Fingerboard

The fingerboard, (also known as a fretboard on fretted instruments), is a part of most stringed instruments. It is a thin, long strip of wood that is laminated to the front of the neck of an instrument and above which the strings run. In the playing of such an instrument, a musician presses the strings down towards it in order to change their vibrating lengths, causing changes in pitch. This is called "stopping" the strings.

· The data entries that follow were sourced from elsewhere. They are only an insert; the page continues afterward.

/-- Settles O56: the register map gives each listed number, with STATUS, RC_PIPE and the history pairs as numbers; an
unlisted number is behind the gate of a faulted block. -/
theorem rdRegResult : Obligations.RdRegResult := by
  intro s reads
  have hreads (n : BitVec 8) (v : BitVec 32) (h : readReg s n = some v) : reads n v := exec_rdReg_of_readReg h
  refine ⟨fun _ => rfl, hreads _ _ (congrArg some (status_eq_ofNat s)), hreads _ _ rfl, hreads _ _ rfl,
    hreads _ _ rfl, hreads _ _ rfl, hreads _ _ rfl, hreads _ _ rfl, hreads _ _ rfl, hreads _ _ rfl, hreads _ _ rfl,
    hreads _ _ (congrArg some (rcPipe_eq_ofNat s.rc)), hreads _ _ rfl, hreads _ _ rfl, hreads _ _ rfl,
    hreads _ _ (congrArg some (packPair_eq_ofNat _ _)), hreads _ _ rfl,
    hreads _ _ (congrArg some (packPair_eq_ofNat _ _)), hreads _ _ rfl, hreads _ _ rfl, hreads _ _ rfl,
    hreads _ _ rfl, hreads _ _ rfl, hreads _ _ rfl, hreads _ _ rfl, fun n hn hs => ?_, fun n hn hs => ?_⟩
  · rw [exec_rdReg_of_not_listed hn, unlessFaulted_of_clear hs]
  · rw [exec_rdReg_of_not_listed hn, unlessFaulted_of_faulted hs]

/-! ### SET_OPT and RESET -/

theorem exec_setOpt {s : State} (hs : faulted s = false) (val : BitVec 32) :
    exec (.setOpt val) s = .next (effect (.setOpt val) s) := by
  rw [exec, execSetOpt, unlessFaulted_of_clear hs, effect]

/-- Settles O57: the gate of a faulted block is the only check before the write. -/
theorem setOptResult : Obligations.SetOptResult := fun val _ hs => ⟨rfl, exec_setOpt hs val⟩

theorem exec_reset (s : State) : exec .reset s = .next (resetBlock s) := rfl

/-- After either reset event only DQ_EMPTY is set (10_state R39, R44). -/
theorem status_resetBlock (s : State) : status (resetBlock s) = 0x800#32 :=
  calc
    status (resetBlock s) = status State.reset := rfl
    _ = 0x800#32 := by decide

/-- The whole operand field of RESET is zero bits (30_encoding R91, layout N). -/
theorem arg_eq_zero_of_decode_reset {arg : BitVec 32} {i : Instr} (h : decode (commandWord 0x7F#8 arg) = .ok i) :
    arg = 0#32 := by
  rw [decode, opcodeOf_commandWord, argOf_commandWord] at h
  obtain ⟨hzero, -⟩ := accept_ok.1 h
  rwa [show 0xFFFFFFFF#32 = BitVec.allOnes 32 from rfl, BitVec.and_allOnes] at hzero

/-- Settles O9: the reset state holds each register's reset value and the old ports. -/
theorem resetCommandResult : Obligations.ResetCommandResult :=
  ⟨fun s =>
    ⟨resetBlock s, exec_reset s, rfl, rfl, rfl, rfl, rfl, rfl, rfl, rfl, rfl, rfl, status_resetBlock s, rfl⟩,
    fun _ harg _ h => harg (arg_eq_zero_of_decode_reset h)⟩

end Sys2Proof.Machine
end

section
/-! SUPPORT. The hardware reset input (70_reset R255, R256), between two commands and in the middle of one. -/
namespace Sys2Proof.Machine

/-- Settles O7: the equations of a step without input and of a step on the reset input. -/
theorem stepWaitsAndHardwareReset : Obligations.StepWaitsAndHardwareReset := by
  refine fun s => ⟨step_of_no_input, fun rest hin => ?_⟩
  rw [step_of_resetInput hin, resetBlock, takeInput_of_inputs hin]

/-- Settles O8: the two cuts of the model are the octets that passed the ports, and the source's is bounded by what
the command consumed. -/
theorem hardwareResetAbandonsCommand : Obligations.HardwareResetAbandonsCommand := by
  intro s w rest u hin hrun
  have hstep : step s = .next (abandon { s with io := { s.io with inputs := rest } } u) := by
    rw [step_of_resetDuring hin, takeInput_of_inputs hin, hrun, abandonTo]
  exact ⟨Config.resetSinkCut u.io.draws,
    min (Config.resetSourceCut u.io.draws) (s.io.source.length - u.io.source.length), u.io.draws + 1,
    Nat.min_le_right _ _, hstep⟩

end Sys2Proof.Machine
end

section
/-! SUPPORT. The fault latch (60_exceptions R239 to R241): only a fault entry and a reset write it, so a command word
that leaves a fault behind took it or found it, and nothing but a reset clears one. -/
namespace Sys2Proof.Machine

/-! ### The latch through an effect -/

theorem SameOutsideCodec.latch {s t : State} (h : SameOutsideCodec s t) : t.latch = s.latch := by
  rw [h.frame]

theorem SameOutsideCoder.latch {s t : State} (h : SameOutsideCoder s t) : t.latch = s.latch := h.toCodec.latch

theorem effect_latch {i : Instr} (hi : i ≠ .reset) (s : State) : (effect i s).latch = s.latch := by
  cases i with
  | rcInitDec =>
    exact ((sameOutsideCoder_decStart s).trans (sameOutsideCoder_readIntoCodeRun Config.preloadLength _)).latch
  | rcEnc p bit => exact (sameOutsideCoder_encBit _ bit s).latch
  | rcEncDirect bit => exact (sameOutsideCoder_encDirectBit bit s).latch
  | rcDec p => exact (sameOutsideCoder_decBit _ s).latch
  | rcDecDirect => exact (sameOutsideCoder_decDirectBit s).latch
  | rcFlush =>
    simp only [effect]
    exact ((sameOutsideCoder_shiftOutRun _ s).trans (sameOutsideCoder_drain _)).latch
  | prShift c v => exact setHist_latch s c _
  | cxEncRes c v => exact (sameOutsideCodec_encResidual c v s).latch
  | cxDecRes c => exact (sameOutsideCodec_decResidual c s).latch
  | cxEncFrame a b =>
    exact ((sameOutsideCodec_encResidual .a _ s).trans (sameOutsideCodec_encResidual .b _ _)).latch
  | cxDecFrame => exact ((sameOutsideCodec_decResidual .a s).trans (sameOutsideCodec_decResidual .b _)).latch
  | reset => exact absurd rfl hi
  | _ => rfl

theorem faulted_effect {i : Instr} (hi : i ≠ .reset) (s : State) : faulted (effect i s) = faulted s := by
  rw [faulted, effect_latch hi, faulted]

theorem faulted_effect_of_clear {s : State} (hs : faulted s = false) (i : Instr) : faulted (effect i s) = false := by
  by_cases hi : i = .reset
  · rw [hi, effect, faulted_resetBlock]
  · rw [faulted_effect hi, hs]

/-! ### A word in a block that is not faulted -/

theorem raise_of_decode_ok {w : CmdWord} {i : Instr} (h : decode w = .ok i) (f : FaultCode) (s : State) :
    raise f i s = raiseWord f w s := by
  rw [raise, encode_of_decode_ok h]

/-- A word that leaves a fault where none was has entered it, and done nothing else. -/
theorem runWord_next_of_faulted {w : CmdWord} {s t : State} (hs : faulted s = false) (h : runWord w s = .next t)
    (ht : faulted t = true) : ∃ f, t = raiseWord f w s := by
  cases hd : decode w with
  | ok i =>
    rw [runWord_of_decode_ok hd] at h
    obtain rfl | ⟨f, rfl⟩ | rfl := exec_next h
    · exact absurd ht (Bool.eq_false_iff.1 hs)
    · exact ⟨f, raise_of_decode_ok hd f s⟩
    · exact absurd ht (Bool.eq_false_iff.1 (faulted_effect_of_clear hs i))
  | error e =>
    rw [runWord_of_decode_error hd] at h
    obtain ⟨hf, -⟩ | ⟨-, ht⟩ := illegalCommand_next h
    · exact absurd hf (Bool.eq_false_iff.1 hs)
    · exact ⟨.illegalCommand, ht⟩

/-- Settles O13: the fault entry writes the latch alone, with the fields of the word. -/
theorem faultsArePrecise : Obligations.FaultsArePrecise := by
  intro w s t hs hrun ht
  obtain ⟨f, rfl⟩ := runWord_next_of_faulted hs hrun ht
  exact ⟨f, rfl, rfl⟩

/-! ### A word in a faulted block -/

theorem exists_readReg_of_listed {n : BitVec 8} (hn : n ∈ listedRegisters) (s : State) :
    ∃ v, readReg s n = some v := by
  fun_cases readReg s n
  case case25 => simp_all [listedRegisters]
  all_goals exact ⟨_, rfl⟩

theorem exec_of_faulted {i : Instr} {s : State} (hs : faulted s = true) (hreset : i ≠ .reset)
    (hread : ∀ n ∈ listedRegisters, i ≠ .rdReg n) : exec i s = .next s := by
  cases i with
  | rdReg n =>
    rw [exec_rdReg_of_not_listed fun hn => hread n hn rfl, unlessFaulted_of_faulted hs]
  | reset => exact absurd rfl hreset
  | _ => exact unlessFaulted_of_faulted hs _

theorem runWord_of_faulted {w : CmdWord} {s : State} (hs : faulted s = true) (hreset : decode w ≠ .ok .reset)
    (hread : ∀ n ∈ listedRegisters, decode w ≠ .ok (.rdReg n)) : runWord w s = .next s := by
  cases hd : decode w with
  | ok i =>
    rw [hd] at hreset hread
    rw [runWord_of_decode_ok hd]
    exact exec_of_faulted hs (fun h => hreset (congrArg _ h)) fun n hn h => hread n hn (congrArg _ h)
  | error e => rw [runWord_of_decode_error hd, illegalCommand, unlessFaulted_of_faulted hs]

The word "fingerboard" in other languages sometimes occurs in musical directions. In Italian it is called either manico or tasto, the latter especially in the phrase sul tasto, a direction for bowed string instruments to play with the bow above the fingerboard.

Frets

A fingerboard may be fretted, having raised strips of hard material perpendicular to the strings against which the strings are stopped. Frets easily and consistently allow a musician to stop the string in the same place, and they allow for less damping of the vibrations than fingers alone. Frets may be fixed, as on a guitar or mandolin, or movable, as on a lute. Fingerboards may also be unfretted, as they usually are on bowed instruments, where damping is generally not a problem due to the prolonged stimulation of the strings. Unfretted fingerboards allow a musician more control over subtle changes in pitch than fretted boards, but are generally considered harder to master where intonation is concerned. Fingerboards may also be, though uncommon, a hybrid of these two. Such a construction is seen on the sitar, where arched frets attach at the edges of the fingerboard; unfretted strings run below the frets, while fretted ones run above. The frets are sufficiently high that pressing strings against the fingerboard is unnecessary for the frets to stop their vibrations so that the lower strings' sympathetic vibrations are uninterrupted.

Materials

On bowed string instruments, (such as violin, viola, cello, and double bass), the fingerboard is usually made of ebony, rosewood or some other hardwood. On some guitars a maple neck and fingerboard are made from one piece of wood. A few modern innovative luthiers (such as David Rivinus, see External Links) have used lightweight, non-wood materials such as carbon-fiber in their fingerboards.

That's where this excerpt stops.